**Records supplied:**
-- ==== Sys2Proof/Word.lean ====
section
/-! DEFINITION. The word types of the codec: bytes, 16-bit values and byte sequences (00_scope.md rule R9). -/

namespace Sys2Proof

/-- An unsigned 8-bit value, `0..255` (rule R9). -/
abbrev Byte := BitVec 8

/-- A 16-bit unsigned value: a checksum (`CSUM_W`) or a status (`STATUS_W`), rule R6. -/
abbrev Half := BitVec 16

/-- An ordered byte sequence; index 0 is the first byte, the one transmitted first (rules R9, R53). -/
abbrev Bytes := List Byte

/-- One burst: the byte sequence of one `SinkWrite` (rules R11, R56). -/
abbrev Burst := Bytes

end Sys2Proof
end

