-- ==== Sys2Proof/Certificates/Slice0/Obligations.lean ====
section
/-! DEFINITION. The statements about the model, for the provers; OBLIGATIONS.json names each with its rules. The records
`bursts`, `wire`, `txAnswers` and `rxEvents` are how the model shows the block's outputs (notes/assumptions/6.md). -/

open Sys2Proof Sys2Proof.Machine

/-! ## Encoding -/

/-- Every well-formed operation but PARSE has an encoding, and it decodes to the operation, with every operand. -/
def Obligations.DecodeEncodeRoundTrip : Prop :=
  ∀ (c : Config) (i : Instr), i.wf c = true → i ≠ .parse → ∃ p, encode i = some p ∧ decode p = .ok i

/-- PARSE cannot be issued: it alone has no encoding, nothing decodes to it and no fetch gives it. -/
def Obligations.ParseCannotBeIssued : Prop :=
  (∀ i, encode i = none ↔ i = .parse) ∧ (∀ p, decode p ≠ .ok .parse) ∧
  (∀ nbits w, decodeTableWord nbits w ≠ some .parse) ∧ ∀ s t, fetch s ≠ .op .parse t

/-- What a packet decodes to encodes again to a packet of the same port that decodes alike; a token to the same bytes, a
TX command with the same range. -/
def Obligations.DecodedOperationsReencode : Prop :=
  ∀ p i, decode p = .ok i → ∃ q, encode i = some q ∧ decode q = .ok i ∧
    (match p with
     | .token _ => q = p
     | .txc _ m => ∃ w, q = .txc w m
     | .rxc _ => ∃ w, q = .rxc w)

/-- The fields of the command words, each in its place, and those an operation does not use have no effect. -/
def Obligations.CommandWordFields : Prop :=
  (∀ w, txWord (txSeedField w) (txLevelField w) (txOpField w) = w) ∧
  (∀ sd lv m, decodeTx (txWord sd lv 0#2) m = .csum sd m ∧ decodeTx (txWord sd lv 1#2) m = .esc m ∧
    decodeTx (txWord sd lv 3#2) m = .txRsvd m) ∧
  (∀ sd m, decodeTx (txWord sd 0#2 2#2) m = .sendlog .debug m ∧ decodeTx (txWord sd 1#2 2#2) m = .sendlog .info m ∧
    decodeTx (txWord sd 2#2 2#2) m = .sendlog .error m) ∧
  (∀ sd m, decodeTx (txWord sd 3#2 2#2) m = .sendlogRsvd m) ∧
  (∀ b, decodeRx (rxWord 1#1 b) = .rxinit ∧ decodeRx (rxWord 0#1 b) = .rxbyte b)

/-- Words written out from the tables of 30_encoding.md and 95_test_vectors.md T17 decode as those say. -/
def Obligations.SpecWordsDecode : Prop :=
  decodeTx 0xFFFF0#20 [] = .csum 0xFFFF#16 [] ∧ decodeTx 0xABCDD#20 [] = .esc [] ∧
  decodeTx 0x00002#20 [] = .sendlog .debug [] ∧ decodeTx 0x00006#20 [] = .sendlog .info [] ∧
  decodeTx 0x0000A#20 [] = .sendlog .error [] ∧ decodeTx 0x0000E#20 [] = .sendlogRsvd [] ∧
  decodeTx 0xFFFFF#20 [] = .txRsvd [] ∧ decodeRx 0x1FF#9 = .rxinit ∧ decodeRx 0x041#9 = .rxbyte 0x41#8 ∧
  decode (.token [0x0A#8]) = .ok (.lit 0x0A#8) ∧ decode (.token [0x0D#8, 0x0D#8]) = .ok .escesc ∧
  decode (.token [0x0D#8, 0x0A#8]) = .ok .eof ∧ decode (.token [0x0D#8, 0x42#8]) = .ok (.escbad 0x42#8) ∧
  decode (.token [0x0D#8]) = .error .openToken

/-- What the receiver reads next from a stream takes a front part of it, of at least one byte, and does what RXBYTE does
with each of those bytes. -/
def Obligations.TokensAreTheirBytes : Prop :=
  ∀ s b bs, ∃ used, used ≠ [] ∧ b :: bs = used ++ (cutStream s.rxEsc b bs).2 ∧
    exec (cutStream s.rxEsc b bs).1 s = rxOutcome (rxChunk used s)

/-! ## Functions -/

/-- The hex digit tables, byte by byte. -/
def Obligations.HexDigitTables : Prop :=
  (∀ n : BitVec 4, (n.toNat ≤ 9 → (hexDigit n).toNat = 0x30 + n.toNat) ∧
    (10 ≤ n.toNat → (hexDigit n).toNat = 0x41 + (n.toNat - 10))) ∧
  (∀ c : Byte, isHex c = true ↔ (0x30 ≤ c.toNat ∧ c.toNat ≤ 0x39) ∨ (0x41 ≤ c.toNat ∧ c.toNat ≤ 0x46) ∨
    (0x61 ≤ c.toNat ∧ c.toNat ≤ 0x66)) ∧
  (∀ c : Byte, (isHex c = false → hexVal c = none) ∧
    (0x30 ≤ c.toNat → c.toNat ≤ 0x39 → (hexVal c).map BitVec.toNat = some (c.toNat - 0x30)) ∧
    (0x41 ≤ c.toNat → c.toNat ≤ 0x46 → (hexVal c).map BitVec.toNat = some (c.toNat - 0x37)) ∧
    (0x61 ≤ c.toNat → c.toNat ≤ 0x66 → (hexVal c).map BitVec.toNat = some (c.toNat - 0x57)))

/-- `Hex4` is the four digits of the number, most significant first; `Unhex4` and `Unhex2` have a value exactly on hex
digits, combine the digits with shifts, and `Unhex4` undoes `Hex4`. -/
def Obligations.HexFieldsShiftAndCombine : Prop :=
  (∀ (v : Half) (a b c d : BitVec 4), v.toNat = a.toNat * 4096 + b.toNat * 256 + c.toNat * 16 + d.toNat →
    hex4 v = [hexDigit a, hexDigit b, hexDigit c, hexDigit d]) ∧
  (∀ c0 c1 c2 c3, (unhex4 c0 c1 c2 c3).isSome = true ↔
    isHex c0 = true ∧ isHex c1 = true ∧ isHex c2 = true ∧ isHex c3 = true) ∧
  (∀ c0 c1 c2 c3 a b c d, hexVal c0 = some a → hexVal c1 = some b → hexVal c2 = some c → hexVal c3 = some d →
    (unhex4 c0 c1 c2 c3).map BitVec.toNat = some (a.toNat * 4096 + b.toNat * 256 + c.toNat * 16 + d.toNat)) ∧
  (∀ v, ∃ c0 c1 c2 c3, hex4 v = [c0, c1, c2, c3] ∧ unhex4 c0 c1 c2 c3 = some v) ∧
  (∀ c0 c1, (unhex2 c0 c1).isSome = true ↔ isHex c0 = true ∧ isHex c1 = true) ∧
  (∀ c0 c1 a b, hexVal c0 = some a → hexVal c1 = some b →
    (unhex2 c0 c1).map BitVec.toNat = some (a.toNat * 16 + b.toNat))

/-- The checksum is the seed plus the sum of the bytes, each unsigned, modulo 65536. -/
def Obligations.ChecksumIsTheByteSum : Prop :=
  ∀ sd s, (csum sd s).toNat = (sd.toNat + (s.map BitVec.toNat).sum) % 65536

/-- The checksum of a concatenation is chained; it sees only the sum of the bytes; zero bytes are invisible; a shift of
the seed shifts it. -/
def Obligations.ChecksumIsIncremental : Prop :=
  (∀ sd a b, csum sd (a ++ b) = csum (csum sd a) b) ∧ (∀ sd, csum sd [] = sd) ∧
  (∀ sd a b, (a.map BitVec.toNat).sum = (b.map BitVec.toNat).sum → csum sd a = csum sd b) ∧
  (∀ sd a b, csum sd (a ++ 0x00#8 :: b) = csum sd (a ++ b)) ∧ ∀ sd d s, csum (sd + d) s = csum sd s + d

/-- Escaping adds one byte for each escape byte and nothing else. -/
def Obligations.EscapeAddsOneBytePerEscape : Prop :=
  (∀ s, (escape s).length = s.length + s.count escByte) ∧ ∀ s, s.count escByte = 0 → escape s = s

/-- Escaping works byte by byte; the bursts of a concatenation may be one fewer. -/
def Obligations.EscapeConcatenates : Prop :=
  (∀ a b, escape (a ++ b) = escape a ++ escape b) ∧
  ∀ a b x y, x ≠ escByte → y ≠ escByte →
    (escBursts (a ++ [x])).length + (escBursts (y :: b)).length = (escBursts (a ++ [x] ++ y :: b)).length + 1

/-- The bursts of a range: non-empty maximal runs without an escape byte and one doubled pair for each escape byte, in
order; together they are the escaped range. -/
def Obligations.BurstsAreTheMaximalRuns : Prop :=
  ∀ s, (escBursts s).flatten = escape s ∧
    (∀ b ∈ escBursts s, b ≠ [] ∧ (escByte ∈ b → b = [escByte, escByte])) ∧
    (escBursts s).IsChain (fun a b => escByte ∈ a ∨ escByte ∈ b) ∧
    (escBursts s).countP (fun b => decide (escByte ∈ b)) = s.count escByte

/-! ## The TX path -/

/-- CSUM, whatever its word's level field holds, answers the checksum and `OK` and touches nothing else. -/
def Obligations.CsumAnswersTheChecksum : Prop :=
  (∀ sd lv m, decodeTx (txWord sd lv 0#2) m = .csum sd m) ∧
  ∀ s sd m, s.tx = .idle →
    exec (.csum sd m) s = .next { s with txAnswers := s.txAnswers ++ [{ status := 0#16, result := some (csum sd m) }] }

/-- ESC with an accepting sink: every burst presented, the escaped range on the wire, `OK`, nothing else touched. -/
def Obligations.EscSendsTheEscapedRange : Prop :=
  ∀ s m oks rest, s.tx = .idle → s.sinkAnswers = oks ++ rest → oks.length = (escBursts m).length → AllOk oks →
    exec (.esc m) s = .next { s with
      bursts := s.bursts ++ escBursts m, wire := s.wire ++ escape m, sinkAnswers := rest,
      txAnswers := s.txAnswers ++ [{ status := 0#16, result := none }] }

/-- SENDLOG with an accepting sink: the header with its checksum and the tag of its level ("DBG", "INF" or "ERR") as one
burst, the escaped message, the hard terminator, `OK`, nothing else touched. -/
def Obligations.SendlogSendsTheFrame : Prop :=
  ∀ s level tag m oks rest,
    (level = .debug ∧ tag = [0x44#8, 0x42#8, 0x47#8]) ∨ (level = .info ∧ tag = [0x49#8, 0x4E#8, 0x46#8]) ∨
      (level = .error ∧ tag = [0x45#8, 0x52#8, 0x52#8]) →
    s.tx = .idle → s.sinkAnswers = oks ++ rest → oks.length = (escBursts m).length + 2 → AllOk oks →
    ∃ hdr, hdr = hex4 (csum 0xFFFF#16 ([0x20#8, 0x4C#8, 0x4F#8, 0x47#8, 0x20#8] ++ tag ++ [0x20#8] ++ m)) ++
        [0x20#8, 0x4C#8, 0x4F#8, 0x47#8, 0x20#8] ++ tag ++ [0x20#8] ∧ hdr.length = 13 ∧
      exec (.sendlog level m) s = .next { s with
        bursts := s.bursts ++ [hdr] ++ escBursts m ++ [[0x0D#8, 0x0A#8]],
        wire := s.wire ++ hdr ++ escape m ++ [0x0D#8, 0x0A#8], sinkAnswers := rest,
        txAnswers := s.txAnswers ++ [{ status := 0#16, result := none }] }

/-- The first failure of the sink ends the operation with the sink's own status: the bursts up to that one are presented,
those before it are on the wire whole and of it a front part, as long as the answer says (that the answer says it is
notes/assumptions/9.md, DEDUCED), and no later one is presented. -/
def Obligations.SinkFailureEndsTheOperation : Prop :=
  ∀ s i bs oks a rest burst, (∃ m, i = .esc m ∧ bs = escBursts m) ∨ (∃ level m, i = .sendlog level m ∧ bs = logBursts level m) →
    s.tx = .idle → s.sinkAnswers = oks ++ a :: rest → AllOk oks → a.status ≠ 0#16 → bs[oks.length]? = some burst →
    exec i s = .next { s with
      bursts := s.bursts ++ bs.take (oks.length + 1),
      wire := s.wire ++ (bs.take oks.length).flatten ++ burst.take a.delivered, sinkAnswers := rest,
      txAnswers := s.txAnswers ++ [{ status := a.status, result := none }] }

/-- Where the sink has not answered, the operation stays in flight with the burst presented and no status, the later bursts
and the bytes of the range not read yet still to come; a SENDLOG holds its accumulator and its header (how the model holds
the wait is its choice, notes/assumptions/8.md). -/
def Obligations.OperationWaitsForTheSink : Prop :=
  ∀ s i m bs use burst,
    (i = .esc m ∧ bs = escBursts m ∧ use = .esc) ∨
      (∃ level, i = .sendlog level m ∧ bs = logBursts level m ∧ use = .sendlog (logCsum level m) (logHeader level m)) →
    s.tx = .idle → AllOk s.sinkAnswers → bs[s.sinkAnswers.length]? = some burst →
    ∃ rest : Emission, rest.bursts = bs.drop (s.sinkAnswers.length + 1) ∧ rest.unread = m.drop rest.read ∧
      exec i s = .next { s with
        bursts := s.bursts ++ bs.take (s.sinkAnswers.length + 1), wire := s.wire ++ (bs.take s.sinkAnswers.length).flatten,
        sinkAnswers := [], tx := .waiting use burst rest }

/-- An answer that comes after the operation started has the effect it has when it was there before (that the model runs an
operation through all the answers it has in one step is its choice, notes/assumptions/8.md; this says it makes no difference). -/
def Obligations.LateSinkAnswersCountAlike : Prop :=
  ∀ s i t a, onTx i = true → exec i s = .next t →
    exec i { s with sinkAnswers := s.sinkAnswers ++ [a] } = .next (t.takeSinkAnswer a)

**Problem to solve:**
With "BitVec" as the string to look for, count the matching lines in the entries above and report only the number.

**Finished task:**
11